WORK INSTRUCTION: Each line of the data below containing "false" needs to be listed.

SOURCE DATA:

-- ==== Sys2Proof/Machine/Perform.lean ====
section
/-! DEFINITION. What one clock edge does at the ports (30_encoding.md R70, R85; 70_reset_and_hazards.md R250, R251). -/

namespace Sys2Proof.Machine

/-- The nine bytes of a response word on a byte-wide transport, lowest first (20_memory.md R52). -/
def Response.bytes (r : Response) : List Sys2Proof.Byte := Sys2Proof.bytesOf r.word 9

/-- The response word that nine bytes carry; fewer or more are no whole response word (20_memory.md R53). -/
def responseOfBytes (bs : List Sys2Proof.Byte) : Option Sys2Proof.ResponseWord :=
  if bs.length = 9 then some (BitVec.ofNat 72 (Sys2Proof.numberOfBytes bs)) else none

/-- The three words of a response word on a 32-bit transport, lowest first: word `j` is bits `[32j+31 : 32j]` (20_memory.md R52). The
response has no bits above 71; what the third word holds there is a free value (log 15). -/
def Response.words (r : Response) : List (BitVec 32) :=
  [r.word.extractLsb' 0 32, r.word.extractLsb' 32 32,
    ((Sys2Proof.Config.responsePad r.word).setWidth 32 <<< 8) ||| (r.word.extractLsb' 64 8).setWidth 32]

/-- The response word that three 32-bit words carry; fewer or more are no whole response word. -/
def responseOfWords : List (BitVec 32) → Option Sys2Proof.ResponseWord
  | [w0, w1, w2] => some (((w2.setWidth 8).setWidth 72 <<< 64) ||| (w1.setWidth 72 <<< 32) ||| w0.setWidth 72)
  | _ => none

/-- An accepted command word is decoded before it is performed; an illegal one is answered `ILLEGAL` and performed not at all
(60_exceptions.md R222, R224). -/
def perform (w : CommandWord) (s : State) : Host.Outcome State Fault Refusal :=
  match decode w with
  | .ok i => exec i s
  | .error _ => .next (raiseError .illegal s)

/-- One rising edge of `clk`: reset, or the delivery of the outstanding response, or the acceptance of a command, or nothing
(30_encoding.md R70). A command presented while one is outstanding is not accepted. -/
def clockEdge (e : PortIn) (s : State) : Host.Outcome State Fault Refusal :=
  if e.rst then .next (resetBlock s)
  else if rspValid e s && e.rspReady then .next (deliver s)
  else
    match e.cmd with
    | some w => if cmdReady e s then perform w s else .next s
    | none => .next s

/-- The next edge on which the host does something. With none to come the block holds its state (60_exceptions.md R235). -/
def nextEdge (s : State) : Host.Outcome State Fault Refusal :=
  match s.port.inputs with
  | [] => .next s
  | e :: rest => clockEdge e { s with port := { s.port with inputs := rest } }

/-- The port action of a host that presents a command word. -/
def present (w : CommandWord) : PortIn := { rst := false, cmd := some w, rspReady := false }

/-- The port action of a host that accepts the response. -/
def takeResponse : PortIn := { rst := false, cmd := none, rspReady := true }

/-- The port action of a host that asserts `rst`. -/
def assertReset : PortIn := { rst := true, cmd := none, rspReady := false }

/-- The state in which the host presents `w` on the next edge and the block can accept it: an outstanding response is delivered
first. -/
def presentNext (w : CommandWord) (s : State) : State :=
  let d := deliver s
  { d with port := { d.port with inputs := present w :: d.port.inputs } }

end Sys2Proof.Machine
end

RESULT OF THE EXERCISE:
def present (w : CommandWord) : PortIn := { rst := false, cmd := some w, rspReady := false }
def takeResponse : PortIn := { rst := false, cmd := none, rspReady := true }
def assertReset : PortIn := { rst := true, cmd := none, rspReady := false }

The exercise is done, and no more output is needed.